RECORDS>
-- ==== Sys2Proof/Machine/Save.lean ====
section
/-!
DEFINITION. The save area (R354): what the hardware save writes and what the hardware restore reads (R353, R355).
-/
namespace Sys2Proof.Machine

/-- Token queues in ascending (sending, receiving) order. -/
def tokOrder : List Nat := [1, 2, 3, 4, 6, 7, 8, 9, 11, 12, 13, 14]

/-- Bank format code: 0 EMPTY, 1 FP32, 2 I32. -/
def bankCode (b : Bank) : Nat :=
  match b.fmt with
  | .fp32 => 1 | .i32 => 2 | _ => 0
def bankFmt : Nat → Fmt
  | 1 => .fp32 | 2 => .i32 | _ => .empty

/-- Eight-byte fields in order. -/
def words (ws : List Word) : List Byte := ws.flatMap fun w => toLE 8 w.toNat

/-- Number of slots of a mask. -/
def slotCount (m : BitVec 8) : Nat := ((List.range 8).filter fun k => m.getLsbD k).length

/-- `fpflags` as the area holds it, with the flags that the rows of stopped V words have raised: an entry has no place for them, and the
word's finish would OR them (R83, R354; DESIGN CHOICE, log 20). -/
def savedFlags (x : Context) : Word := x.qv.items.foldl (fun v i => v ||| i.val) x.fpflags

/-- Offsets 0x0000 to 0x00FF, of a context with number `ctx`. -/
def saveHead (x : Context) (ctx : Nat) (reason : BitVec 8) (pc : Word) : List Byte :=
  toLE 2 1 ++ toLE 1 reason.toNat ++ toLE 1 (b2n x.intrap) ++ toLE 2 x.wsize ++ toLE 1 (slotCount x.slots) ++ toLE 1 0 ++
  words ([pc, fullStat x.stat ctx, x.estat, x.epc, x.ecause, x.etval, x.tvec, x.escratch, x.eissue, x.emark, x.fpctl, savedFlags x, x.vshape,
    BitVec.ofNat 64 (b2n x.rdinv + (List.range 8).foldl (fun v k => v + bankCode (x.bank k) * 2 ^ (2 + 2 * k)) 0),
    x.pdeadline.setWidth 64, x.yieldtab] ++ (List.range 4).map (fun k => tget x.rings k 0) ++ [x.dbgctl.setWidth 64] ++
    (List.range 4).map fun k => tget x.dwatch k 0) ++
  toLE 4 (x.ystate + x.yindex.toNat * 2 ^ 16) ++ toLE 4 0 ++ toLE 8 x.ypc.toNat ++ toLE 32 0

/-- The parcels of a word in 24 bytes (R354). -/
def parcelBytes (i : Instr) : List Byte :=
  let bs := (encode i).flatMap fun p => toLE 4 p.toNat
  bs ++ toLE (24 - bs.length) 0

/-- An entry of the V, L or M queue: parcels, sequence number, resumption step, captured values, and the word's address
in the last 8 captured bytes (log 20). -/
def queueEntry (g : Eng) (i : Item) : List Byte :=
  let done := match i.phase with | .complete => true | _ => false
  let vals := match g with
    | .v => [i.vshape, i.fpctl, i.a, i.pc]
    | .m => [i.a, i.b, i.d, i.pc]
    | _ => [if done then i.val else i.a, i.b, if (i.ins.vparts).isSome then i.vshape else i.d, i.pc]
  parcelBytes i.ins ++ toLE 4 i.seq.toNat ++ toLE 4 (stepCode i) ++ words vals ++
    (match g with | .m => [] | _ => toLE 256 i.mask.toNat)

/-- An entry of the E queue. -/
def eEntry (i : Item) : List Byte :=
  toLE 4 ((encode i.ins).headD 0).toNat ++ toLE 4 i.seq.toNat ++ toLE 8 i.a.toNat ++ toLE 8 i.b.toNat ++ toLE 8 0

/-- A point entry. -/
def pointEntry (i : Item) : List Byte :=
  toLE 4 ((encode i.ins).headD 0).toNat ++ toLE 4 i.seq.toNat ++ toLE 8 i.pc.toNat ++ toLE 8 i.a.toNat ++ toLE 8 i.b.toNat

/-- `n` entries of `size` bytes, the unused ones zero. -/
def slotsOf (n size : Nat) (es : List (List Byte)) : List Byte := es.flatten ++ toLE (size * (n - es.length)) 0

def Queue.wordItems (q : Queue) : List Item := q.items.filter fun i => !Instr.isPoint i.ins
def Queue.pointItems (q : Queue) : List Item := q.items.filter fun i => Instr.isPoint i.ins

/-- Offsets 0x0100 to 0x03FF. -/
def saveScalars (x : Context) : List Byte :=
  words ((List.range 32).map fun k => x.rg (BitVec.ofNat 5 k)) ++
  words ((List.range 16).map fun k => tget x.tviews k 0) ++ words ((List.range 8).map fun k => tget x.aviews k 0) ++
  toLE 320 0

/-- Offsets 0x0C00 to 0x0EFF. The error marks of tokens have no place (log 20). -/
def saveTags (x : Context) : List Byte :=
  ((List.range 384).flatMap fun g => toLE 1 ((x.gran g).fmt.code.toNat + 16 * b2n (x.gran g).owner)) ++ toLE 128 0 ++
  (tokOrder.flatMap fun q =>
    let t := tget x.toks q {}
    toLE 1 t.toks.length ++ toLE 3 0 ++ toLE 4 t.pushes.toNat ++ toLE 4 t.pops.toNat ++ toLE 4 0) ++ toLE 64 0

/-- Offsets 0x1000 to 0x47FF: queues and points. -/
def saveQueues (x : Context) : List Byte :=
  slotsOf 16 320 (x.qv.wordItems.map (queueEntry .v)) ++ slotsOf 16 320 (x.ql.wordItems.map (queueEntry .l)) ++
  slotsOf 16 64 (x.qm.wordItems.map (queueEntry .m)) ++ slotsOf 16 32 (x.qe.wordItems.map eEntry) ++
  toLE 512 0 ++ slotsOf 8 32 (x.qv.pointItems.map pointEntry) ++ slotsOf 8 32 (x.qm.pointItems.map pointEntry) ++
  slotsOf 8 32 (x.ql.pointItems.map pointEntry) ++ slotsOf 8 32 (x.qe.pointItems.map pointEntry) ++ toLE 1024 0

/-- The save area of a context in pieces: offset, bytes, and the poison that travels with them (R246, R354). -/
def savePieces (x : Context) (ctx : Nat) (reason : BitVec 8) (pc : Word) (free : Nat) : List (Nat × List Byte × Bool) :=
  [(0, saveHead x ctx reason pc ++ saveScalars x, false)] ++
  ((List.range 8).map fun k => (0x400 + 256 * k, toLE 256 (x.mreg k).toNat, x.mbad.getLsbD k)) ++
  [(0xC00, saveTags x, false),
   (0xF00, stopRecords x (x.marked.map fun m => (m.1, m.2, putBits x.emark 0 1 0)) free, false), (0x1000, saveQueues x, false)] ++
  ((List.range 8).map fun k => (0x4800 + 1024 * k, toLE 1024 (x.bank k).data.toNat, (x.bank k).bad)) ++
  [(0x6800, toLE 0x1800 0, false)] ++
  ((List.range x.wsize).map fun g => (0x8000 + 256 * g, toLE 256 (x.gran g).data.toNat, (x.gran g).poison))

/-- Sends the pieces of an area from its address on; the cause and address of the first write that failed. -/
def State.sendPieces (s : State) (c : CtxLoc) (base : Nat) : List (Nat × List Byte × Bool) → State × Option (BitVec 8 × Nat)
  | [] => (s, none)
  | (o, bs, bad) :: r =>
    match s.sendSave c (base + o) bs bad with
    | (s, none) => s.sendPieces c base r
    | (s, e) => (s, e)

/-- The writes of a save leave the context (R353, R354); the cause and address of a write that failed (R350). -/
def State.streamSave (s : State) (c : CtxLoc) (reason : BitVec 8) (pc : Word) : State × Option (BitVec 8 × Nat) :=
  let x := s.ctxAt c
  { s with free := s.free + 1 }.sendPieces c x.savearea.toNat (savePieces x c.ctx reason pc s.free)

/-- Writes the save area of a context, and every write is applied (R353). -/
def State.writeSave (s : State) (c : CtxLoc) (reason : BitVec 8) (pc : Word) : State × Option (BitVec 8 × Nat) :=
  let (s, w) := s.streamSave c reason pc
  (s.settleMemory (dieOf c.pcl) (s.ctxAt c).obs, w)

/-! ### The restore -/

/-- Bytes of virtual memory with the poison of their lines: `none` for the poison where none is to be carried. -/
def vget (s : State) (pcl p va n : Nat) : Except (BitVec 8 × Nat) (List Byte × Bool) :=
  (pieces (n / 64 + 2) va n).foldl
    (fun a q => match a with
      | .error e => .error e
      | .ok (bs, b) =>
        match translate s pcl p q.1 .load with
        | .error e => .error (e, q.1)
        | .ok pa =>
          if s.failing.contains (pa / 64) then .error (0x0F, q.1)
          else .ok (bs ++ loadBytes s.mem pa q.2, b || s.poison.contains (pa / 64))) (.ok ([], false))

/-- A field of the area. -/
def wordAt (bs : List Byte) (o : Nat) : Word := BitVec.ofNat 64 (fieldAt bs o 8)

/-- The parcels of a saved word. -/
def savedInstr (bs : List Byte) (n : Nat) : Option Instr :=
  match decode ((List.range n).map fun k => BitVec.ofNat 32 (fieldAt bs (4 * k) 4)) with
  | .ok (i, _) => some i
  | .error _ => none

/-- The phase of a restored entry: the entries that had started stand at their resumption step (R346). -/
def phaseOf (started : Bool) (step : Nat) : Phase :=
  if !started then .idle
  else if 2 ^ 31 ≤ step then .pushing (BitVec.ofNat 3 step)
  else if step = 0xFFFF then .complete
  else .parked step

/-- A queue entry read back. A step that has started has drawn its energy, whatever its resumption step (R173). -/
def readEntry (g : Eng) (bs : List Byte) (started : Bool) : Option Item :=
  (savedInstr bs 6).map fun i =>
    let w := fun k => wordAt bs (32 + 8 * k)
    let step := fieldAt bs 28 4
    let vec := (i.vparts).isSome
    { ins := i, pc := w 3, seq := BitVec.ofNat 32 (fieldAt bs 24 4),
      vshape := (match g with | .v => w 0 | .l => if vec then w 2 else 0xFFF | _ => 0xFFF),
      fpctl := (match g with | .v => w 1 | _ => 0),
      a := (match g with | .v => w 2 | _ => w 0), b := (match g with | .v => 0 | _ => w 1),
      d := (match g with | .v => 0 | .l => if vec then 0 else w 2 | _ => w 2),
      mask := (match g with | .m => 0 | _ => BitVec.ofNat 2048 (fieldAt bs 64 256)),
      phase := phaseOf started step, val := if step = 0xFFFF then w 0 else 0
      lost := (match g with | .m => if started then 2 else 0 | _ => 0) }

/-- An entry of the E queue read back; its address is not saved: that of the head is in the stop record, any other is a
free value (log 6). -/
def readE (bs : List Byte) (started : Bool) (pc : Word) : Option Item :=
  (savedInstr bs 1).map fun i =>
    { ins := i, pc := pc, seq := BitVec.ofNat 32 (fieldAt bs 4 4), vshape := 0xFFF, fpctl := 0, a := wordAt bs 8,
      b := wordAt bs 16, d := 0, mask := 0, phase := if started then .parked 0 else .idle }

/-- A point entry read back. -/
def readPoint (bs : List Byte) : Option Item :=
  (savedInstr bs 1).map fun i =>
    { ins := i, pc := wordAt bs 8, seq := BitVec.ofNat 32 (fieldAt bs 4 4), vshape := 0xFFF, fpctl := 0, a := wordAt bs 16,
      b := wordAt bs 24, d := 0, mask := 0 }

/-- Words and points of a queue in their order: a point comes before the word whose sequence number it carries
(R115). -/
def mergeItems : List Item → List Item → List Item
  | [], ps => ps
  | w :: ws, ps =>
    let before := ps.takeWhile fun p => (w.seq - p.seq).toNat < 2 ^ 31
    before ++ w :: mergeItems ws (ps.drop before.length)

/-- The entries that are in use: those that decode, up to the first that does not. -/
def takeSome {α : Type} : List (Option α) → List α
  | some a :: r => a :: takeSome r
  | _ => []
--
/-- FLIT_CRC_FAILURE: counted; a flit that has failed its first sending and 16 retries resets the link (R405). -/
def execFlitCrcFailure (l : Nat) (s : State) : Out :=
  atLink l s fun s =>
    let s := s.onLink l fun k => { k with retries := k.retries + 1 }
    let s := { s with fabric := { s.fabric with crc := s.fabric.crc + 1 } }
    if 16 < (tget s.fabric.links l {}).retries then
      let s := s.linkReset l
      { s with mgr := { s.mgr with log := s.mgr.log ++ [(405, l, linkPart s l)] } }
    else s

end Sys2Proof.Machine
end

WORK REQUEST> Go through the data line by line and say how many lines contain "ofNat". Give the number alone.

FINAL ANSWER> 9